Thermally activated particle motion in biased correlated Gaussian disorder potentials

TL;DR

This paper investigates how a small bias influences the escape times of particles in correlated Gaussian disorder potentials, revealing an exponential reduction in escape times and validating predictions through advanced large-deviation simulations.

Contribution

It provides a theoretical analysis of the bias effect on barrier height distribution tails in correlated Gaussian potentials and confirms predictions with novel large-deviation simulation techniques.

Findings

Bias causes exponential decrease in mean escape time along its direction.

The tail of the barrier height distribution depends on the disorder's covariance properties.

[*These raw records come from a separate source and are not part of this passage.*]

/-- The counter that the device owns (R512). -/
def Channel.device (c : Channel) : Word := if c.dir then c.cons else c.prod

/-- A counter's bytes of the ring: host addresses, cut at the ring's end (R512). -/
def Channel.ringParts (c : Channel) (at_ : Word) (n : Nat) : List (Nat × Nat) :=
  let o := at_.toNat % max c.size 1
  let n1 := min n (c.size - o)
  if n1 = n then [(c.base.toNat + o, n)] else [(c.base.toNat + o, n1), (c.base.toNat, n - n1)]

/-- Copies on the channel fail: it is halted, has no ring, or runs the other way (R514). -/
def Channel.closed (c : Channel) (out : Bool) : Bool := c.halted || c.size = 0 || c.dir == out

/-- Bytes taken from the ring of a channel; none while the host has not produced them (R512). -/
def takeRing (t : BitVec 4) (ch n : Nat) (s : State) : State × Option Fetched :=
  let c := (s.tenant t).channel ch
  if c.closed false || (c.prod - c.cons).toNat < n then (s, none)
  else
    let bytes := ((c.ringParts c.cons n).map (fun p => memRead s.host p.1 p.2)).flatten
    (s.modChannel t ch (fun c => { c with cons := c.cons + BitVec.ofNat 64 n }), some { bytes := bytes })

/-- Bytes put into the ring of a channel; none while it has no room (R512). -/
def putRing (t : BitVec 4) (ch : Nat) (bytes : List (BitVec 8)) (s : State) : Option State :=
  let c := (s.tenant t).channel ch
  let n := bytes.length
  if c.closed true || c.size < (c.prod - c.cons).toNat + n then none
  else
    let mem := ((c.ringParts c.prod n).foldl (fun (acc : Memory × List (BitVec 8)) p =>
      (memWrite acc.1 p.1 (acc.2.take p.2), acc.2.drop p.2)) (s.host, bytes)).1
    some (({ s with host := mem }).modChannel t ch (fun c => { c with prod := c.prod + BitVec.ofNat 64 n }))

/-- The resync record of a copy that fails or is cancelled on a channel: channel, device counter and BYTE as three words at the
channel's resync address (R513; the record's layout is a DESIGN CHOICE of the log). -/
def resyncRecord (m : Copy) (byte : Nat) (s : State) : State :=
  match s.channelOf m with
  | none => s
  | some ch =>
    let t := (s.ctxAt m.k).sys.tenant
    let c := (s.tenant t).channel ch
    let mem := memWrite s.host c.resyncAddr.toNat (leBytes 8 ch ++ leBytes 8 c.device.toNat ++ leBytes 8 byte)
    ({ s with host := mem }).modChannel t ch (fun c => { c with resync := c.device })

/-- The lines that a command made empty are full again as they stand. -/
def State.refill (s : State) (keys : List Nat) : State := keys.foldl (fun s key => s.setFull key true) s

/-- A command that has not become eligible is cancelled (R345). -/
def cancelCopy (m : Copy) (s : State) : State :=
  let s := retireCopy m.id (resyncRecord m 0 (s.refill m.unfilled))
  match m.ref with
  | some r => s.subtractLater r m.bytesLeft true
  | none => s

/-- CFLUSH (R345). Its commands are those of its context already in the buffer, the slot before it among them. -/
def flushTagged (n : BitVec 8) (s : State) : State :=
  (s.cr.copies.filter (fun m => m.k == s.cr.cur && m.phase == .timed && m.tag == n)).foldl (fun s m => cancelCopy m s) s

/-- CFLUSH (R345). -/
def slotCflush (u : CUnit) (n : BitVec 8) (_ : State) : SlotRes := { slot := cslot u, draw := 2, effect := flushTagged n }
/-- CFLUSH, issued alone. -/
def execCflush (u : CUnit) (n : BitVec 8) (s : State) : Host.Outcome State Fault Refusal :=
  runAlone (.cflush u n) (slotCflush u n s) s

Simulations successfully probe extremely small probability densities, validating theoretical predictions.

Abstract

Thermally activated particle motion in disorder potentials is controlled by the large-$\Delta V$ tail of the distribution of height $\Delta V$ of the potential barriers created by the disorder. We employ the optimal fluctuation method to evaluate this tail for correlated quenched Gaussian potentials in one dimension in the presence of a small bias of the potential. We focus on the mean escape time (MET) of overdamped particles averaged over the disorder. We show that the bias leads to a strong (exponential) reduction of the MET in the direction along the bias. The reduction depends both on the bias, and on detailed properties of the covariance of the disorder, such as its derivatives and asymptotic behavior at large distances. We verify our theoretical predictions for the large-$\Delta V$ tail of the barrier height distribution, as well as earlier predictions of this tail for zero bias, by performing large-deviation simulations of the potential disorder. The simulations employ correlated random potential sampling based on the circulant embedding method and the Wang-Landau algorithm, which enable us to probe probability densities smaller than $10^{-1200}$.